● **Task to carry out**
With both ends included, repeat exactly the lines of the entries below from the one containing "the reply. -/" down to the one containing "holdoff : Nat := 0", and no others.

[Data provided Boundary: Start]

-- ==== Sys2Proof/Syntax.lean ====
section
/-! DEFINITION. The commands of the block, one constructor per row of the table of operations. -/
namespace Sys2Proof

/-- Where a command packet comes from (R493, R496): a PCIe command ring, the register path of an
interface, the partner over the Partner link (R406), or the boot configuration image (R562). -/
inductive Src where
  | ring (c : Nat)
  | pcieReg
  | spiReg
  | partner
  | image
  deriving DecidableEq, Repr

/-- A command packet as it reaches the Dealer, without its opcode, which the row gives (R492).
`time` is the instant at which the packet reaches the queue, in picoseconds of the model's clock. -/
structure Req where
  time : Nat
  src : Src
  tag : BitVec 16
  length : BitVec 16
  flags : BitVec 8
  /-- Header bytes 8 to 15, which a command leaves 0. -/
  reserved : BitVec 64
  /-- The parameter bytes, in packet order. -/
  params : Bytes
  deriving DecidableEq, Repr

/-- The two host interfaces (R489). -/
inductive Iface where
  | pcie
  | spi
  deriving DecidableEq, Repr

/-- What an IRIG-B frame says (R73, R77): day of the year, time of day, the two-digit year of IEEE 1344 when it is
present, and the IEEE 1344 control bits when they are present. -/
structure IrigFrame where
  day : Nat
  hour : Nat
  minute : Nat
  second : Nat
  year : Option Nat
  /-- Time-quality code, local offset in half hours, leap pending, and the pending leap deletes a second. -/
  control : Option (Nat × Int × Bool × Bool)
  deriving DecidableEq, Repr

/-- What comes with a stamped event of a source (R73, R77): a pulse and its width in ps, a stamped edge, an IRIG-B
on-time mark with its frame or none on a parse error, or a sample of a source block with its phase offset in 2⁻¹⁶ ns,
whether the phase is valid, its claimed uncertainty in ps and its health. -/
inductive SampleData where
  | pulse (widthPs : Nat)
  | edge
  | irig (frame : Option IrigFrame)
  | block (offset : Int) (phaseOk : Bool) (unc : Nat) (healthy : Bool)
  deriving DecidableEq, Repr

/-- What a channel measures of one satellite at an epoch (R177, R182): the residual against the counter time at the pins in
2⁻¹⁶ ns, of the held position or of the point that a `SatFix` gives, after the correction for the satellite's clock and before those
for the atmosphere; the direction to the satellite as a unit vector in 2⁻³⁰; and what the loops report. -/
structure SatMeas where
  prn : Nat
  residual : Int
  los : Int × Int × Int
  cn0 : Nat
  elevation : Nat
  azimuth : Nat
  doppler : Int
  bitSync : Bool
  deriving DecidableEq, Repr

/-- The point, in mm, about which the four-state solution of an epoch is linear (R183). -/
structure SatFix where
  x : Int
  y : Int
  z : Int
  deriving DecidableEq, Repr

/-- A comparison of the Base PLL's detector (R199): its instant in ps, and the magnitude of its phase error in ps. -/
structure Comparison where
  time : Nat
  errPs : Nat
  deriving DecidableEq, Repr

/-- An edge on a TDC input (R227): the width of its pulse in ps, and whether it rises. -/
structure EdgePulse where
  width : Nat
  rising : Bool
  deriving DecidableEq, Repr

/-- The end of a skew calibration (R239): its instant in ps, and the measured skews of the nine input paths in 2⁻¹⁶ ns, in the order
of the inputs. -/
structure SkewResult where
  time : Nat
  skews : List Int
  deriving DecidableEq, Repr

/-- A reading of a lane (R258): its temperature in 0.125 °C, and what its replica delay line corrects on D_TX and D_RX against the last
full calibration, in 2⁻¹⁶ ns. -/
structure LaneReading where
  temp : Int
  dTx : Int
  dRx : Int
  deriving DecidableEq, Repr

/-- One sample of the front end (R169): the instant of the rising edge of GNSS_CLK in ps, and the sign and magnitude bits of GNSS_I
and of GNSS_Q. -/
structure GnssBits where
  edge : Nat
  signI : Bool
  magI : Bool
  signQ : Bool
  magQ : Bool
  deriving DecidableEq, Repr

[Data provided Boundary: End]
[Data provided Boundary: Start]

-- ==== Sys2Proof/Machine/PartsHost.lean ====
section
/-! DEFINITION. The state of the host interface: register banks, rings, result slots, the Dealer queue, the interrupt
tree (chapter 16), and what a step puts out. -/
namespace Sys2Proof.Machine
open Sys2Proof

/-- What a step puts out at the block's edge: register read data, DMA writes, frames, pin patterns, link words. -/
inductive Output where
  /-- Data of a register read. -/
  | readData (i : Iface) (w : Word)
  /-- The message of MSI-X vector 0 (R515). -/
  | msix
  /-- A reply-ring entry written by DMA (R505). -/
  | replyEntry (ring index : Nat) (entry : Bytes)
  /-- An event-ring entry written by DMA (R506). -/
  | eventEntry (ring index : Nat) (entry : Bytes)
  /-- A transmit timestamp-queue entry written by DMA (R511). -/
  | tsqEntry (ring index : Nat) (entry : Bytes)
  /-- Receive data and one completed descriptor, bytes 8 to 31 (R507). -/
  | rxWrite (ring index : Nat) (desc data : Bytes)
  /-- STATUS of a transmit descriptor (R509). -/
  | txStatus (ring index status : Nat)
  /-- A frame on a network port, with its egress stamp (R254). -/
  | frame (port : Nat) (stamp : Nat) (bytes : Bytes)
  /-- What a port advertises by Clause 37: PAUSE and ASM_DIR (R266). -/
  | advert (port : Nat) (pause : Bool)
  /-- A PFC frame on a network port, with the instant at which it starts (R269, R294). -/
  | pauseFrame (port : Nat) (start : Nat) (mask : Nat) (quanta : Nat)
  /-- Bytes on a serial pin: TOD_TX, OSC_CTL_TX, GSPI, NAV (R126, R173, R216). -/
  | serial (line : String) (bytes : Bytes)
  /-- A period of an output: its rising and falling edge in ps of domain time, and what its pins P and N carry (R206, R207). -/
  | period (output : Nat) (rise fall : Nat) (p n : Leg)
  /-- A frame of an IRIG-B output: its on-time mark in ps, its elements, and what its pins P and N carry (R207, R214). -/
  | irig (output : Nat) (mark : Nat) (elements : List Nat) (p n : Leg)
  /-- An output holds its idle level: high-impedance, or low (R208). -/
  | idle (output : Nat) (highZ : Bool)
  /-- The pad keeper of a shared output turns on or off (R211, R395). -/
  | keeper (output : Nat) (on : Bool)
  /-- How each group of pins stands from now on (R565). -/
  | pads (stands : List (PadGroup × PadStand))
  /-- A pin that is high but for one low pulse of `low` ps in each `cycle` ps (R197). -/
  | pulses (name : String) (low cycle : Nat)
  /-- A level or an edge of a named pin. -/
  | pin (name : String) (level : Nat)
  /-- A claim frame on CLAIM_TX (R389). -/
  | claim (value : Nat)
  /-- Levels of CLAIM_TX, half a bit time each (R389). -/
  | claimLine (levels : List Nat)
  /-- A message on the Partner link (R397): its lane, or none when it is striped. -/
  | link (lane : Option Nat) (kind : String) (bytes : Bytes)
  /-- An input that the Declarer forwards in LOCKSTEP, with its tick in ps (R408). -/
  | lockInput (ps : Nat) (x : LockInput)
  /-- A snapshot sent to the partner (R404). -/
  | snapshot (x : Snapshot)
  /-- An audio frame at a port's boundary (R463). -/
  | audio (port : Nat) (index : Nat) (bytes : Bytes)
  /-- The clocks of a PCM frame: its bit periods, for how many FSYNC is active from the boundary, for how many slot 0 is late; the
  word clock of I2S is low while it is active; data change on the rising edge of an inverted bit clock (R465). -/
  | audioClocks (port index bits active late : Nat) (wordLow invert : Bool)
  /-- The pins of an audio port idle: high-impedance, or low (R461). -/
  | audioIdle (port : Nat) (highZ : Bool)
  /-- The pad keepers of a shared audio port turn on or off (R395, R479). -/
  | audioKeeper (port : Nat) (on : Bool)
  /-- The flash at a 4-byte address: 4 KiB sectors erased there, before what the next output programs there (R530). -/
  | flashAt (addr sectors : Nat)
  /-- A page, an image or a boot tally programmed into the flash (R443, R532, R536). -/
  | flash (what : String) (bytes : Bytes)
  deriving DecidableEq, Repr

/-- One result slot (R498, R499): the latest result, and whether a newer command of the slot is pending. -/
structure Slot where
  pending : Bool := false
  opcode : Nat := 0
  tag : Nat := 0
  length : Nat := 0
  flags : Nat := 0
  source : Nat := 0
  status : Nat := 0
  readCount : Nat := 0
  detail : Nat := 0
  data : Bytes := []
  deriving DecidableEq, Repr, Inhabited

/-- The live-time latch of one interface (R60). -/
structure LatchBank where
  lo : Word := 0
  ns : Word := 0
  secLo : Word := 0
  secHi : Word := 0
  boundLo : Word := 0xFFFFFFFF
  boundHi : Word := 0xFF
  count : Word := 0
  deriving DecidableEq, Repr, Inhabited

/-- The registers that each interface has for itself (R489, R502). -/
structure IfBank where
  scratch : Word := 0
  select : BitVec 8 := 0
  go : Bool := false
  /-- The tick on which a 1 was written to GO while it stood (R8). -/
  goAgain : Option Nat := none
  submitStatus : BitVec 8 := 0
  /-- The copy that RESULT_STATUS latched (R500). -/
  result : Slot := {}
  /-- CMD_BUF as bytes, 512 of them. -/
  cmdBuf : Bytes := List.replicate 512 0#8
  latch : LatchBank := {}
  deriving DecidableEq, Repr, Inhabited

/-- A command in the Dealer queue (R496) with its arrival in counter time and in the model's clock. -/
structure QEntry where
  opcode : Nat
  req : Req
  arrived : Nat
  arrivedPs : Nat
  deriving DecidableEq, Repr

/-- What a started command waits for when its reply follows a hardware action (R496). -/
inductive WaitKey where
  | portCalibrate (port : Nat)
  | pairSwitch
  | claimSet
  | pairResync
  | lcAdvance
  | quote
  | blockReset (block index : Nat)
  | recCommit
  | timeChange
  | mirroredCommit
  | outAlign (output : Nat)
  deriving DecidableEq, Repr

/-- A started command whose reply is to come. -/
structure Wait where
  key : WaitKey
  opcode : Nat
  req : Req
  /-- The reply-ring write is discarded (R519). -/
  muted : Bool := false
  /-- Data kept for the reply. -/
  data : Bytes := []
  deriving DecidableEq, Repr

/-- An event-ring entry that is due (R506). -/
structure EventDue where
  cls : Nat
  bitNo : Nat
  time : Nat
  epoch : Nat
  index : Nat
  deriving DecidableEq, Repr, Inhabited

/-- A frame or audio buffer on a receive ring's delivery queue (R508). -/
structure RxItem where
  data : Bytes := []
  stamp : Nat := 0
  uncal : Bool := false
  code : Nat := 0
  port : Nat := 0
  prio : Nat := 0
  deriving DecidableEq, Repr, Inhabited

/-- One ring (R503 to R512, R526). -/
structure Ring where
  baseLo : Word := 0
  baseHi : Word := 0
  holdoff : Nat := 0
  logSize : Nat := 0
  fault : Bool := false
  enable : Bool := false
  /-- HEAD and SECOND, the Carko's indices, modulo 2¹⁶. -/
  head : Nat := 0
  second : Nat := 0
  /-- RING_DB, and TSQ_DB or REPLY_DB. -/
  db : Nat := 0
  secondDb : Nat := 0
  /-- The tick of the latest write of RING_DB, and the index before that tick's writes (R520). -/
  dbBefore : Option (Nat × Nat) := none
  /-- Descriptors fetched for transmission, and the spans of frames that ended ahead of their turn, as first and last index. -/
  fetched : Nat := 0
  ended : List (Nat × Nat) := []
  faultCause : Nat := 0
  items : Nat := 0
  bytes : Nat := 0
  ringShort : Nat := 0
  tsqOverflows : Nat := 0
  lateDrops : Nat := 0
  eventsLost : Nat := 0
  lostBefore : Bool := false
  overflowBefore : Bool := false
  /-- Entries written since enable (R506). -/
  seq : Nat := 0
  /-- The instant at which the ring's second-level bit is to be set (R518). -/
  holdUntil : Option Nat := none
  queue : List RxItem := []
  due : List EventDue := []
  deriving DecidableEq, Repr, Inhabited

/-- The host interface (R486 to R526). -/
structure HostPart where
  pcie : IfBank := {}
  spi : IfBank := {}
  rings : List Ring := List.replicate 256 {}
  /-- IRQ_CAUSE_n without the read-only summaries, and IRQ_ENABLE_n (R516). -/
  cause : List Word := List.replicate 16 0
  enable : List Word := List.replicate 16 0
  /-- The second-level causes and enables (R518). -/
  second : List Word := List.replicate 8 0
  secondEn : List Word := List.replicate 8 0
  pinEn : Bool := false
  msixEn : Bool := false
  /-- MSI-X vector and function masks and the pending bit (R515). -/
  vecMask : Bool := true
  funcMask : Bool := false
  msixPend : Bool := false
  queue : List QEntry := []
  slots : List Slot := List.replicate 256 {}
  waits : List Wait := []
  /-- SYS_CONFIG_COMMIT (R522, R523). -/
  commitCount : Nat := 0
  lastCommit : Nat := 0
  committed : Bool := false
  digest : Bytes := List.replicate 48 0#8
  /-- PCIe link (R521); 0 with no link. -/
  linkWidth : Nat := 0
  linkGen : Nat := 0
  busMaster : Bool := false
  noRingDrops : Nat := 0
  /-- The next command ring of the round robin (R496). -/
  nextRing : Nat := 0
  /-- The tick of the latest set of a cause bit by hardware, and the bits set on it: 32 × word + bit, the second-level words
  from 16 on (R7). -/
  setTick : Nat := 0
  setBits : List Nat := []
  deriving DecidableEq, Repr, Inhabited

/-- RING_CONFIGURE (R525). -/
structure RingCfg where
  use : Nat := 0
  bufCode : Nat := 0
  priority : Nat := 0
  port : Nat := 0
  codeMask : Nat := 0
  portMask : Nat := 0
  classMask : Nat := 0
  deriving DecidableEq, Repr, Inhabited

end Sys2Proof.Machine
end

[Data provided Boundary: End]
[Data provided Boundary: Start]

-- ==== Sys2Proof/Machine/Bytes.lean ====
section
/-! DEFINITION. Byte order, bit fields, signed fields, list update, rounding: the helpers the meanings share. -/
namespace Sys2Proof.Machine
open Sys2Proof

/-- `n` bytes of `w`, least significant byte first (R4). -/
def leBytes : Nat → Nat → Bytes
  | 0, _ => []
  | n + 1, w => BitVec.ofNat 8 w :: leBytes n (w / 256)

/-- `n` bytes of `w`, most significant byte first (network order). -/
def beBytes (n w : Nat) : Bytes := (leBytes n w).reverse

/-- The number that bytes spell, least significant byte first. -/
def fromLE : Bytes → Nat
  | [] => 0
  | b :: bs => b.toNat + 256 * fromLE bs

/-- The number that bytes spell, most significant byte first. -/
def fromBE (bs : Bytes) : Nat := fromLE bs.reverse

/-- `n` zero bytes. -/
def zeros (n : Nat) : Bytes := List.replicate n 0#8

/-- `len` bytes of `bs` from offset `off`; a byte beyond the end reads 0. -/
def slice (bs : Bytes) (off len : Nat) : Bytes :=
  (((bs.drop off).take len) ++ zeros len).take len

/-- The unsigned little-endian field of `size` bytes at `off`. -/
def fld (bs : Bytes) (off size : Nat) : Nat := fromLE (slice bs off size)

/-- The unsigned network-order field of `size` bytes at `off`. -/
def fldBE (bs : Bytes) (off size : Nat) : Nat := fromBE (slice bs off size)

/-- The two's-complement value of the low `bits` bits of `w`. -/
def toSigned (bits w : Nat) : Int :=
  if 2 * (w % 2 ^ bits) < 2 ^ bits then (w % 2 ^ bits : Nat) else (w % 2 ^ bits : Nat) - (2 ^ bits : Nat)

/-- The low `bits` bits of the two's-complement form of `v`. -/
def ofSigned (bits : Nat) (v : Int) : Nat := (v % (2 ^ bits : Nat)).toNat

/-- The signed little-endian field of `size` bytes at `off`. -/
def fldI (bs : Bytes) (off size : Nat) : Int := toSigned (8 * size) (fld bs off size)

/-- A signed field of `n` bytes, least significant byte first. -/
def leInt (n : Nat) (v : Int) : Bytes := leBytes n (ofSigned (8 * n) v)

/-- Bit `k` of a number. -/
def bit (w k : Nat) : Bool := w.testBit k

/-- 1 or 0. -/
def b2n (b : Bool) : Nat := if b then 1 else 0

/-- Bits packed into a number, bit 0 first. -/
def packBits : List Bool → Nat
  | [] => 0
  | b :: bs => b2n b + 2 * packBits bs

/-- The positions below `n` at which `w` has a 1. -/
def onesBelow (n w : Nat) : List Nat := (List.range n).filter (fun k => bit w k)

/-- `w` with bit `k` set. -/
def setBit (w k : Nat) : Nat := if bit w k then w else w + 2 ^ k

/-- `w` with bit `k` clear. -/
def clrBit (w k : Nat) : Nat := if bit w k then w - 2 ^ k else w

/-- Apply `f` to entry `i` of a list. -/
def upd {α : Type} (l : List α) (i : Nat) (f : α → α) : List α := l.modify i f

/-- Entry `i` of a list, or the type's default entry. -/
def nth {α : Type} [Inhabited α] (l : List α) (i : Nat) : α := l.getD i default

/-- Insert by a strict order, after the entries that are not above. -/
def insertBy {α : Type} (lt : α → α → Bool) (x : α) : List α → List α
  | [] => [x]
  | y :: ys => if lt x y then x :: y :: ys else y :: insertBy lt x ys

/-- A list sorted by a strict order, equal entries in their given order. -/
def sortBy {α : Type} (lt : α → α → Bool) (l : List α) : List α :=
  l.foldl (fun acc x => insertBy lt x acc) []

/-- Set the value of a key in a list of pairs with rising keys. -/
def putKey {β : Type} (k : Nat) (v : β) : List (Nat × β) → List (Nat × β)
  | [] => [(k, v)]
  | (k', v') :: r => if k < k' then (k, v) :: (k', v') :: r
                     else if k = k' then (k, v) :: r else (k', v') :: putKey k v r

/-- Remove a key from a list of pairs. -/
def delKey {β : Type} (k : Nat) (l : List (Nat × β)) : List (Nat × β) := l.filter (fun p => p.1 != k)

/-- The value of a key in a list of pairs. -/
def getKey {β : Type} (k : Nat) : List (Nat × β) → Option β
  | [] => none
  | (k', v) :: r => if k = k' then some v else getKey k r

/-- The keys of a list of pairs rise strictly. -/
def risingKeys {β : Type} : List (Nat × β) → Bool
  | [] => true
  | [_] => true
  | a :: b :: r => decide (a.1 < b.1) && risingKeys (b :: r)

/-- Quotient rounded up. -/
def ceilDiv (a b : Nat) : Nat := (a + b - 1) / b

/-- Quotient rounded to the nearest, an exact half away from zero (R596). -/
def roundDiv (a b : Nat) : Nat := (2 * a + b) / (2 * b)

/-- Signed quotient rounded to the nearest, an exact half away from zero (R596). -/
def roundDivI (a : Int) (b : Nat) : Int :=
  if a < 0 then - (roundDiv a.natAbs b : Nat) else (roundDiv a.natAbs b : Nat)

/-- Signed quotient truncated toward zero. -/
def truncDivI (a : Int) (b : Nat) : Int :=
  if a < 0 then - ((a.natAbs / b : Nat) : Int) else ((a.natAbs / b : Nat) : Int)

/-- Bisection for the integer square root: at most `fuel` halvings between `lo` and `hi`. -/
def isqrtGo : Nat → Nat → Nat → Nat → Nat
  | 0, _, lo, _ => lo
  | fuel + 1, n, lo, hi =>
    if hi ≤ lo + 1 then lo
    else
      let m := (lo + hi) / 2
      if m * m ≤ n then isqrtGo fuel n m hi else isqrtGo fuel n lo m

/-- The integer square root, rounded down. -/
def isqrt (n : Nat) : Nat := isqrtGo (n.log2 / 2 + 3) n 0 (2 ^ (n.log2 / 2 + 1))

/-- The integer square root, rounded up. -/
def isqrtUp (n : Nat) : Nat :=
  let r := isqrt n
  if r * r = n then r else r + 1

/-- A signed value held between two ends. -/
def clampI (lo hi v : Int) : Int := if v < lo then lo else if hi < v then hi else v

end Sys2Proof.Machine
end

[Data provided Boundary: End]

● **Solution to this problem**
  /-- Data kept for the reply. -/
  data : Bytes := []
  deriving DecidableEq, Repr

/-- An event-ring entry that is due (R506). -/
structure EventDue where
  cls : Nat
  bitNo : Nat
  time : Nat
  epoch : Nat
  index : Nat
  deriving DecidableEq, Repr, Inhabited

/-- A frame or audio buffer on a receive ring's delivery queue (R508). -/
structure RxItem where
  data : Bytes := []
  stamp : Nat := 0
  uncal : Bool := false
  code : Nat := 0
  port : Nat := 0
  prio : Nat := 0
  deriving DecidableEq, Repr, Inhabited

/-- One ring (R503 to R512, R526). -/
structure Ring where
  baseLo : Word := 0
  baseHi : Word := 0
  holdoff : Nat := 0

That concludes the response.